Stored data entries:
/-! ### Faults (60_exceptions.md) -/

/-- R152, R153, R154: when exactly each kind of fault is raised, with no fault recorded before. `DECC` records
InvalidChar exactly when its code is not found, Overflow exactly when it completes a triple above 65535, never
Dangling; `DECE` reports Dangling exactly at `DPH = 1` and Overflow exactly for a final pair above 255. -/
def Obligations.FaultsAreRaisedExactly : Prop :=
  ∀ (s : State) (ch rsv : Byte), s.regs.derr = .ok →
    (∃ t, exec (.decc ch) s = .next t ∧
      (t.regs.derr = .fault .invalidChar ↔ lookup ch = none) ∧
      (t.regs.derr = .fault .overflow ↔
        s.regs.dph = .two ∧ ∃ v, lookup ch = some v ∧ 65535 < val3 s.regs.dv0 s.regs.dv1 (digitVal v)) ∧
      t.regs.derr ≠ .fault .dangling) ∧
    (∃ t, exec (.dece rsv) s = .next t ∧ t.regs.derr = .ok ∧
      (t.oq.getLast? = some (.endOf .dec (.fault .dangling)) ↔ s.regs.dph = .one) ∧
      (t.oq.getLast? = some (.endOf .dec (.fault .overflow)) ↔
        s.regs.dph = .two ∧ 255 < val2 s.regs.dv0 s.regs.dv1) ∧
      t.oq.getLast? ≠ some (.endOf .dec (.fault .invalidChar)))

/-- R15, R157: taking a fault. When a `DECC` records a fault, `DERR` takes its code and nothing else in the
state changes: `DPH`, `DV0`, `DV1` stay as they were and no beat is emitted. -/
def Obligations.FaultEntryChangesOnlyTheFaultRegister : Prop :=
  ∀ (s t : State) (ch : Byte), exec (.decc ch) s = .next t → t.regs.derr ≠ s.regs.derr →
    s.regs.derr = .ok ∧ (t.regs.derr = .fault .invalidChar ∨ t.regs.derr = .fault .overflow) ∧
    t = { s with regs := { s.regs with derr := t.regs.derr } }

/-- R28, R156, R158, R159: a recorded fault is sticky. However many `DECC` follow, nothing changes and nothing
is emitted; the `DECE` that comes then emits one beat, the end beat with the recorded kind, and leaves the lane
idle. -/
def Obligations.RecordedFaultIsReportedOnce : Prop :=
  ∀ (s : State) (k : FaultKind) (cs : List Byte) (rsv : Byte), s.regs.derr = .fault k →
    execAll (cs.map Instr.decc) s = .next s ∧
    execAll (cs.map Instr.decc ++ [.dece rsv]) s = .next { s with
      regs := { s.regs with dph := .zero, derr := .ok }
      oq := s.oq ++ [.endOf .dec (.fault k)] }

/-- R155: inside one group validity comes before range and before structure, and range decides a valid group. -/
def Obligations.GroupFaultPriority : Prop :=
  (∀ t0 t1 t2 : Byte, decodeText [t0, t1, t2] = .err .invalidChar ↔
    (lookup t0 = none ∨ lookup t1 = none ∨ lookup t2 = none)) ∧
  (∀ t0 t1 : Byte, decodeText [t0, t1] = .err .invalidChar ↔ (lookup t0 = none ∨ lookup t1 = none)) ∧
  (∀ t0 : Byte, (decodeText [t0] = .err .invalidChar ↔ lookup t0 = none) ∧
    (decodeText [t0] = .err .dangling ↔ lookup t0 ≠ none)) ∧
  (∀ v0 v1 v2 : Digit, decodeText [unlookup v0, unlookup v1, unlookup v2] = .err .overflow ↔
    65535 < v2.val * 2025 + v1.val * 45 + v0.val) ∧
  (∀ v0 v1 : Digit, decodeText [unlookup v0, unlookup v1] = .err .overflow ↔ 255 < v1.val * 45 + v0.val)

/-- R86: from the first character outside the alphabet on, the text does not matter, so a multi-octet character
gives the outcome one unrecognized symbol would; every octet from 0x80 up is unrecognized. -/
def Obligations.NothingAfterAnUnrecognizedCharacterMatters : Prop :=
  (∀ (before after after' : List Byte) (a b : Byte), lookup a = none → lookup b = none →
    decodeText (before ++ a :: after) = decodeText (before ++ b :: after')) ∧
  (∀ a : Byte, 0x80 ≤ a.toNat → lookup a = none)

/-! ### Command streams and messages (44_message_semantics.md) -/

/-- R51, R131: executing a list of commands one after the other is `RUN`: the registers are `RUN`'s, and the
queue grows by `RUN`'s beats, in command order. -/
def Obligations.ExecutingCommandsIsRun : Prop :=
  (∀ (is : List Instr) (s : State), execAll is s = .next { s with
    regs := (run s.regs is).regs
    oq := s.oq ++ (run s.regs is).beats }) ∧
  (∀ (ws : List CmdWord) (r : Regs), runWords r ws = run r (ws.map decode))

/-- R22, R26, R131, U1: the registers that hold nothing are unobservable. Two register files that agree on what
is live give the same beats under every command sequence and stay so; in particular the values of `EHI`, `DV0`
and `DV1` at reset (the model's own choice, log entry 2) are never seen. -/
def Obligations.DeadRegistersAreUnobservable : Prop :=
  (∀ (r r' : Regs) (is : List Instr), r.LiveEq r' →
    (run r is).beats = (run r' is).beats ∧ (run r is).regs.LiveEq (run r' is).regs) ∧
  (∀ (hi : Byte) (v0 v1 : Val6) (is : List Instr),
    (run { Regs.reset with ehi := hi, dv0 := v0, dv1 := v1 } is).beats = (run Regs.reset is).beats)

/-- R35: `ENCE` leaves lane 0 idle, `DECE` leaves lane 1 idle, reset leaves both idle; and an idle lane behaves,
for every later command sequence, exactly as from reset. -/
def Obligations.IdleLaneBehavesAsFromReset : Prop :=
  (∀ (s t : State) (rsv : Byte), exec (.ence rsv) s = .next t → t.regs.idle .enc) ∧
  (∀ (s t : State) (rsv : Byte), exec (.dece rsv) s = .next t → t.regs.idle .dec) ∧
  (∀ l : Lane, Regs.reset.idle l) ∧
  (∀ (l : Lane) (r : Regs) (is : List Instr), r.idle l →
    onLane l (run r is).beats = onLane l (run Regs.reset is).beats)

/-- R135: the beats of a lane are a function of that lane's commands alone; commands of the other lane change
nothing in them, however they are interleaved. -/
def Obligations.LanesDoNotInterfere : Prop :=
  (∀ (l : Lane) (r : Regs) (is : List Instr),
    onLane l (run r is).beats = (run r (ofLane l is)).beats ∧
    (run r is).regs.laneEq l (run r (ofLane l is)).regs) ∧
  (∀ (l : Lane) (r : Regs) (is js : List Instr), ofLane l is = ofLane l js →
    onLane l (run r is).beats = onLane l (run r js).beats)

/-- R132: every END command of a lane emits exactly one end beat of that lane, and nothing else does. -/
def Obligations.OneEndBeatPerEndCommand : Prop :=
  ∀ (l : Lane) (r : Regs) (is : List Instr),
    ((onLane l (run r is).beats).filter Beat.isEnd).length = ((ofLane l is).filter Instr.isEnd).length

/-- R133: an encoder message with input `bs`, started with lane 0 idle, has the result `Ok (ENCODE(bs))`, for
every `bs`, whatever lane-1 commands are interleaved with it. -/
def Obligations.EncoderMessageComputesEncode : Prop :=
  ∀ (r : Regs) (is : List Instr) (bs : List Byte) (rsv : Byte), r.idle .enc →
    ofLane .enc is = bs.map Instr.encb ++ [.ence rsv] →
    laneResults .enc (run r is).beats = [.ok (encodeBytes bs)]

/-- R134: a decoder message with input `cs`, started with lane 1 idle, has the result `DECODE(cs)`, for every
`cs`, whatever lane-0 commands are interleaved with it; and its payload, void when the result is an error, is
exactly the bytes of the groups before the failing one. -/
def Obligations.DecoderMessageComputesDecode : Prop :=
  ∀ (r : Regs) (is : List Instr) (cs : List Byte) (rsv : Byte), r.idle .dec →
    ofLane .dec is = cs.map Instr.decc ++ [.dece rsv] →
    laneResults .dec (run r is).beats = [decodeText cs] ∧
    (laneMessages .dec [] (run r is).beats).map Prod.fst = [decodedBytes cs]

/-- R132, R133, R134, R136: in every command sequence from reset, the result of each closed message of lane 0 is
`ENCODE` of its own input and that of each closed message of lane 1 is `DECODE` of its own input: messages do
not interfere. -/
def Obligations.EveryMessageHasItsOwnResult : Prop :=
  ∀ is : List Instr,
    laneResults .enc (run Regs.reset is).beats =
      (messageInputs .enc [] is).map (fun bs => MessageResult.ok (encodeBytes bs)) ∧
    laneResults .dec (run Regs.reset is).beats = (messageInputs .dec [] is).map decodeText

/-- R137: decoding what was encoded gives it back, for the source's functions and for the hardware: the payload
of an encoder message, fed back as a decoder message, gives the encoder message's input with status 0. -/
def Obligations.DecodingTheEncodingGivesItBack : Prop :=
  (∀ bs : List Byte, decodeText (encodeBytes bs) = .ok bs) ∧
  (∀ (r : Regs) (bs : List Byte), r.idle .enc → r.idle .dec →
    ∃ text, laneMessages .enc [] (run r (encMessage bs)).beats = [(text, .ok)] ∧
      laneMessages .dec [] (run (run r (encMessage bs)).regs (decMessage text)).beats = [(bs, .ok)])

/-- R141: a text that decodes is the encoding of its bytes, and the only one: `ENCODE` and `DECODE` are inverse
bijections between all byte lists and the texts that decode. -/
def Obligations.EveryDecodableTextIsCanonical : Prop :=
  ∀ bs cs : List Byte, decodeText cs = .ok bs ↔ encodeBytes bs = cs

/-- R138: the length law, its first values, and its consequences. -/
def Obligations.LengthLaw : Prop :=
  (∀ bs : List Byte, (encodeBytes bs).length = 3 * (bs.length / 2) + 2 * (bs.length % 2) ∧
    (encodeBytes bs).length = (3 * bs.length + 1) / 2 ∧ (encodeBytes bs).length % 3 ≠ 1) ∧
  ((List.range 8).map fun n => (encodeBytes (List.replicate n 0)).length) = [0, 2, 3, 5, 6, 8, 9, 11] ∧
  (∀ cs bs : List Byte, decodeText cs = .ok bs → bs.length = 2 * (cs.length / 3) + (cs.length % 3) / 2)

/-- R139: empty input. -/
def Obligations.EmptyMessages : Prop :=
  encodeBytes [] = [] ∧ decodeText [] = .ok [] ∧
  (∀ (s : State) (rsv : Byte), s.regs.idle .enc →
    exec (.ence rsv) s = .next { s with oq := s.oq ++ [.endOf .enc .ok] }) ∧
  (∀ (s : State) (rsv : Byte), s.regs.idle .dec →
    exec (.dece rsv) s = .next { s with oq := s.oq ++ [.endOf .dec .ok] })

PROBLEM TO SOLVE: Take the lines above from the one containing "R134: a decoder" down to the one containing "ofLane .dec is", and transcribe them exactly, both ends included.

RESPONSE AREA:
/-- R134: a decoder message with input `cs`, started with lane 1 idle, has the result `DECODE(cs)`, for every
`cs`, whatever lane-0 commands are interleaved with it; and its payload, void when the result is an error, is
exactly the bytes of the groups before the failing one. -/
def Obligations.DecoderMessageComputesDecode : Prop :=
  ∀ (r : Regs) (is : List Instr) (cs : List Byte) (rsv : Byte), r.idle .dec →
    ofLane .dec is = cs.map Instr.decc ++ [.dece rsv] →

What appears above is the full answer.